The thing is that objectives are rarely simple, but rules generally need to be. Simple to communicate, simple to follow, simple to measure whether people are violating the rules or not. Therefore rules are biased towards being simple, whether the objective that generated them is complicated or not.

Now, with that as a prelude, what interests me is the problem of inferring objectives from rules. What if I, a lowly agent, actually care about the objective, but I can't observe it directly? What if I can only see the rules? Well, given the above, I should be especially leery of inferring simple objectives just because the rules are simple -- after all, the rules would be simple either way!

To be concrete, perhaps I am a benevolent citizen of society, and I'm trying to act in a way that is best for society (i.e. the actual objective of a benevolent government). I know what's legal, but not necessarily what behavior is best (for society). What can I infer from the laws? Hmm.

Well, here's something I can't infer. I can't infer that the laws themselves perfectly represent society's true goals. Is it socially optimal to come to a complete stop at every stop sign? Whether or not it is, you can bet the law will say "Come to a complete stop," because that's the simple statement closest in meaning to the true goal. So, reversing this, we can't infer from "Come to a complete stop" that a complete stop is actually what society wants us to do, right?

I worry that when the objective is not readily observable, people have a tendency to fixate on the rules themselves, to revere the rules as if they are the ultimate goal, as if following the rules is what makes you a "good" citizen. But legality is not the true benchmark of what's best for society, so it does not deserve our reverence. If you roll stop signs, on some level you may feel like you're committing a minor infraction against society -- an infraction that is perhaps justified by your right to care about your own wellbeing -- rather than recognizing that it is probably optimal for society if people don't always come to a complete stop. Society spends a lot of time inculcating this idea, "Obey the Law, it's the right thing to do," but we should really move beyond it where we can. Society doesn't really want people to focus on obeying its laws, just like teachers don't really want students to focus on learning the particular material they can feasibly be tested on.

*

As long as we're here, I will just post a provocative question. Like societal law, religion generally offers simple rules for how to behave. In this context people are very interested in figuring out the actual objective of God, so perhaps they should entertain the possibility that the rules may not perfectly represent his true objective. For many, the rules become the "definition" of right and wrong according to God. But might he not believe in a more complicated notion of right and wrong and still find it optimal to send the same message? Is what he says actually sufficient to determine what motivated him to say it?

Here I am being quite loose, so objections are expected.

6 comments:

  1. In response to your closing provocative question, I don't see how a close reading of the Bible could lead to a different conclusion. At one point, God commands "Thou shalt not kill" and in another time and place "Thou shalt utterly destroy." "Thou shalt not kill" is a very useful rule of thumb. God gave it as a commandment, and He expects his people to follow that commandment UNTIL TOLD OTHERWISE. But I digress on the topic of modern revelation...

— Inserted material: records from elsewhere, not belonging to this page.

-- ==== Sys2Proof/Machine/Power.lean ====
section
/-! DEFINITION. Power.lean: rails and their sequence, over-voltage, temperature sensors, groups, throttling and slot caps
(R511-R529), with the meanings of the rows that report a rail or a stack's temperature. -/

namespace Sys2Proof.Machine

def modPower (s : State) (g : Power → Power) : State := { s with power := g s.power }

/-! ### Rails (R511-R516) -/

/-- The number of a supply in `Power.dips`, and in events: rail r, digital domain 64 + f, analogue domain 96 + f. -/
def supplyNum : Supply → Nat
  | .rail r => r.val
  | .digital f => 64 + f.val
  | .analogue f => 96 + f.val

def railState (s : State) (r : Nat) : Nat := s.num (fam 0x8100_01 r)

/-- A rail's state and its bit of RAILS_GOOD: a rail in a dip still counts as good. -/
def setRail (s : State) (r st : Nat) : State :=
  (s.setNum (fam 0x8100_01 r) st).setNum 0x8000_05 (withBit (s.num 0x8000_05) r (st == 2 || st == 3))

def railGood (s : State) (r : Nat) : Bool := railState s r == 2 || railState s r == 3

/-- A regulator for the rail stands in RAIL_TABLE (R514). -/
def railPresent (s : State) (r : Nat) : Bool := (fieldAt (s.blob 0x8010_01) (8 * r) 1).testBit 7

/-- The step of the sequence a rail belongs to; 0 for the board's rails (R515). -/
def railStep (r : Nat) : Nat :=
  if r < 4 then 0 else if r = 4 then 1 else if r < 13 then 2 else if r < 21 then 3 else if r < 29 then 4
  else if r < 37 then 5 else if r < 39 then 6 else 7

/-- A rail that is off, for whatever reason. -/
def railOff (s : State) (r : Nat) : Bool := railState s r == 0 || railState s r == 4 || railState s r == 5

def seqRails : List Nat := (List.range 37).map (· + 4)

/-- The next step that has rails to bring up: all of them get OPERATION on. -/
def nextSeqStep (s : State) : State :=
  let ready := seqRails.filter fun r => railPresent s r && railState s r == 0
  match ready.map railStep |>.min? with
  | none => modPower s fun p => { p with seqStep := 0 }
  | some k => (ready.filter fun r => railStep r == k).foldl (fun s r => setRail s r 1) (modPower s fun p => { p with seqStep := k })

/-- The sequence of R515 over every rail that is off; it waits while PWRFAIL_N is low (R516). -/
def startSeq (s : State) : State :=
  if s.power.failLow then s else
  let s := (seqRails.filter fun r => railPresent s r && (railState s r == 4 || railState s r == 5)).foldl (fun s r => setRail s r 0) s
  if s.power.seqStep = 0 then nextSeqStep s else s

/-- The step ends when each of its rails has become good or has failed. -/
def advanceSeq (s : State) : State :=
  if s.power.seqStep = 0 ∨ seqRails.any fun r => railState s r == 1 then s else nextSeqStep s

/-- The rails that a facet's start-up needs: PAIR_CORE, PAIR_ANA and the heater rail of its pair (R511, R515). -/
def facetRails (f : Nat) : List Nat := [21 + f / 4, 29 + f / 4, 37 + f / 16]

/-- The rails of stack n. -/
def stackRails (n : Nat) : List Nat := [4, 5 + n, 13 + n]

/-- Vector units and LCs whose rails are good and that have not failed enter 0020h (R38, R515). -/
def unitsFromRails (s : State) : State :=
  let v := (List.range 32).foldl (fun m f =>
    if railGood s (21 + f / 4) && !s.power.digOff.testBit f then withBit m f true else m) (s.num 0x0020_06)
  let l := (List.range 2).foldl (fun m k =>
    if railGood s (39 + k) && !s.power.lcHot.testBit k then withBit m k true else m) (s.num 0x0020_04)
  (s.setUnits 6 v).setUnits 4 l

/-- The nominal voltage of a rail in mV (R511). -/
def railNominal (r : Nat) : Nat :=
  if r = 0 ∨ r = 2 then 750 else if r = 1 ∨ r = 4 then 1800 else if r = 3 ∨ r = 37 ∨ r = 38 then 3300
  else if r < 13 then 1100 else if r < 21 then 400 else if r < 29 then 850 else if r < 37 then 1100 else 2500

/-- One entry of RAIL_TABLE obeys R514; an entry without a regulator gives no set point (log entry 34). -/
def railEntryOk (r : Nat) (e : Bytes) : Bool :=
  fieldAt e 5 3 == 0 && (!(fieldAt e 0 1).testBit 7 ||
    (95 * railNominal r ≤ 100 * fieldAt e 2 2 && 100 * fieldAt e 2 2 ≤ 105 * railNominal r
      && 1 ≤ fieldAt e 4 1 && fieldAt e 4 1 ≤ 8))

def railEntry (b : Bytes) (r : Nat) : Bytes := (b.drop (8 * r)).take 8

def railTableOk (v : Bytes) : Bool := v.length == 328 && (List.range 41).all fun r => railEntryOk r (railEntry v r)

/-- Every sequenced rail whose entry changes is off (R514); rails 0-3 are never commanded (log entry 34). -/
def railTableFree (s : State) (v : Bytes) : Bool :=
  seqRails.all fun r => railEntry v r == railEntry (s.blob 0x8010_01) r || railOff s r

/-- The effect of an accepted write of RAIL_TABLE. -/
def railTable (s : State) (v : Bytes) : State := startSeq (s.setBlob 0x8010_01 v)

/-- A PMBus transaction that has failed three times (R513). -/
def pmbusFault (s : State) (r fails command : Nat) : State :=
  if fails < 3 then s
  else (s.inc (fam 0x8100_05 r)).raise 0x8012 0xFF (leBytes 1 r ++ leBytes 1 command)

/-- RAIL_GOOD (R515): the rail's comparators have shown it above warning plus hysteresis for 1 ms. `pmbusFailures`
counts the tries of its OPERATION command (01h) that failed. -/
def execRailGood (rail : Fin 41) (pmbusFailures : Nat) (s : State) : Host.Outcome State Fault Refusal :=
  let r := rail.val
  if railState s r = 1 ∨ (r < 4 ∧ railState s r = 0) then
    .next (settleLight (unitsFromRails (advanceSeq (pmbusFault (setRail s r 2) r pmbusFailures 1))))
  else .next s

/-- RAIL_FAULT (R515): not good within 5 ms of its OPERATION command; the rail is commanded off. -/
def execRailFault (rail : Fin 41) (volts : BitVec 32) (s : State) : Host.Outcome State Fault Refusal :=
  let r := rail.val
  if railState s r = 1 then
    .next (advanceSeq (((setRail s r 4).setNum (fam 0x8100_02 r) volts.toNat).raise 0x8010 0xFF (leBytes 1 r ++ leBytes 4 volts.toNat)))
  else .next s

    Also, Jesus tended to teach guiding principles rather than hard rules. He often clashed with Jewish leaders who wanted strict adherence to rules to define righteous living. Christianity has the doctrine of the Holy Ghost or Holy Spirit, which inspires Christians to know how to apply gospel principles in particular situations. So, at least within Christianity, I think there is certainly this recognition that God has a higher set of laws than the ones he has revealed to us in scripture. Thus access to the Holy Spirit and, dare I say it, living prophets is essential. (Shoot, there I go again...)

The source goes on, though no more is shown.